- Opening Delimiter -

-- ==== Sys2Proof/Word.lean ====
section
/-! DEFINITION. The words of the ZW4: bytes and 64-bit words (R3). -/

namespace Sys2Proof

/-- A byte. -/
abbrev Byte := BitVec 8

/-- A word is 8 bytes (R3). -/
abbrev Word := BitVec 64

end Sys2Proof
end

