/-- The links a request of hub g to pseudo-channel p of hub h crosses (R19); link i joins hubs i and i + 1. -/
def ringRoute (g h p : Nat) : List Nat :=
  match (h + 4 - g) % 4 with
  | 0 => []
  | 1 => [g]
  | 3 => [h]
  | _ => if p % 2 = 0 then [g, (g + 1) % 4] else [(g + 3) % 4, (g + 2) % 4]

/-- Whether every link of a request's route is in service (R19, R21). -/
def State.routeUp (s : State) (r : Req) : Bool := (ringRoute r.home r.hub r.pc).all fun i => !(s.link i).failed

/-- A request ends: its answer sets out for the requester (R20).  A remote answer whose way back crosses a failed ring link ends with HALTED (R21). -/
def State.finish (s : State) (r : Req) (st : Status) (data : Block) (poison pkind : BitVec 8) : State :=
  let a : Answer := if s.routeUp r then { r := r, st := st, data := data, poison := poison, pkind := pkind }
    else { r := r, st := .halted, data := 0, poison := 0, pkind := 0 }
  { s.endReq r with answers := s.answers ++ [a] }

/-- A request that ends without data. -/
def State.finishBare (s : State) (r : Req) (st : Status) : State := s.finish r st 0 0 0

/-! ## Heat (R279, R280) -/

/-- Sources: stack 3h + s, then die number d at 12 + d. -/
def State.src (s : State) (k : Nat) : ThermSt := Tab.get ThermSt.reset s.therm k
def State.setSrc (s : State) (k : Nat) (x : ThermSt) : State := { s with therm := Tab.put ThermSt.reset s.therm k x }
def State.stackTier (s : State) (h st : Nat) : Nat := Nat.max (s.src (3 * h + st)).tier (s.src (12 + h)).tier
/-- The hub's tier: the highest effective tier of its populated stacks; its die's where it has none. -/
def State.hubTier (s : State) (h : Nat) : Nat :=
  match [0, 1, 2].filter (s.stackIn h) with
  | [] => (s.src (12 + h)).tier
  | l => l.foldl (fun a st => Nat.max a (s.stackTier h st)) 0

/-- The action of a tier of a die (R281); none at tier 0. -/
def State.tierAction (s : State) (die tier : Nat) : ThermAction :=
  if tier = 0 then ⟨16, 0, 0, 0⟩
  else ((s.thermalCfg die).bind fun c => c.actions[tier - 1]?).getD ⟨16, 0, 0, 0⟩

/-- The drain of R63 or R91 is in force: doors refuse new requests and writes alone go on. -/
def State.draining (s : State) : Bool := s.pf2 || s.boot.stage == .drained

/-! ## The load slew limiter (R67, R68) -/

/-- Whatever drops the load without limit (R68): PF1, PF2, a trip, a reset, or a die at CRITICAL. -/
def State.dropsLoad (s : State) : Bool :=
  s.pf1 || s.draining || s.board.trip || (s.hubs.any fun h => s.hubTier h == 3) || (s.cdies.any fun d => (s.src (16 + d)).tier == 3) || (s.src 20).tier == 3

/-- The limiter delays a rise: the activity asks for more than the estimate has reached.  R68 lifts no limit from rises. -/
def State.riseHeld (s : State) : Bool := decide (s.supply.estimate < s.supply.wanted)

/-- The limiter delays a fall. -/
def State.fallHeld (s : State) : Bool := !s.dropsLoad && decide (s.supply.wanted < s.supply.estimate)

/-- The next number of the free values' counter (log entry 10). -/
def State.drawn (s : State) : State := { s with free := s.free + 1 }

end Sys2Proof.Machine
end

- Closing Delimiter -

What the task requires ->
Your reply must contain exactly the lines from the first line of the data through the line holding "def State.setSrc (s", and nothing more.

Response to the task ->
-- ==== Sys2Proof/Word.lean ====
section
/-! DEFINITION. The words of the ZW4: bytes and 64-bit words (R3). -/

namespace Sys2Proof

/-- A byte. -/
abbrev Byte := BitVec 8

/-- A word is 8 bytes (R3). -/
abbrev Word := BitVec 64

end Sys2Proof
end

/-- The links a request of hub g to pseudo-channel p of hub h crosses (R19); link i joins hubs i and i + 1. -/
def ringRoute (g h p : Nat) : List Nat :=
  match (h + 4 - g) % 4 with
  | 0 => []
  | 1 => [g]
  | 3 => [h]
  | _ => if p % 2 = 0 then [g, (g + 1) % 4] else [(g + 3) % 4, (g + 2) % 4]

/-- Whether every link of a request's route is in service (R19, R21). -/
def State.routeUp (s : State) (r : Req) : Bool := (ringRoute r.home r.hub r.pc).all fun i => !(s.link i).failed

/-- A request ends: its answer sets out for the requester (R20).  A remote answer whose way back crosses a failed ring link ends with HALTED (R21). -/
def State.finish (s : State) (r : Req) (st : Status) (data : Block) (poison pkind : BitVec 8) : State :=
  let a : Answer := if s.routeUp r then { r := r, st := st, data := data, poison := poison, pkind := pkind }
    else { r := r, st := .halted, data := 0, poison := 0, pkind := 0 }
  { s.endReq r with answers := s.answers ++ [a] }

/-- A request that ends without data. -/
def State.finishBare (s : State) (r : Req) (st : Status) : State := s.finish r st 0 0 0

/-! ## Heat (R279, R280) -/

/-- Sources: stack 3h + s, then die number d at 12 + d. -/
def State.src (s : State) (k : Nat) : ThermSt := Tab.get ThermSt.reset s.therm k
def State.setSrc (s : State) (k : Nat) (x : ThermSt) : State := { s with therm := Tab.put ThermSt.reset s.therm k x }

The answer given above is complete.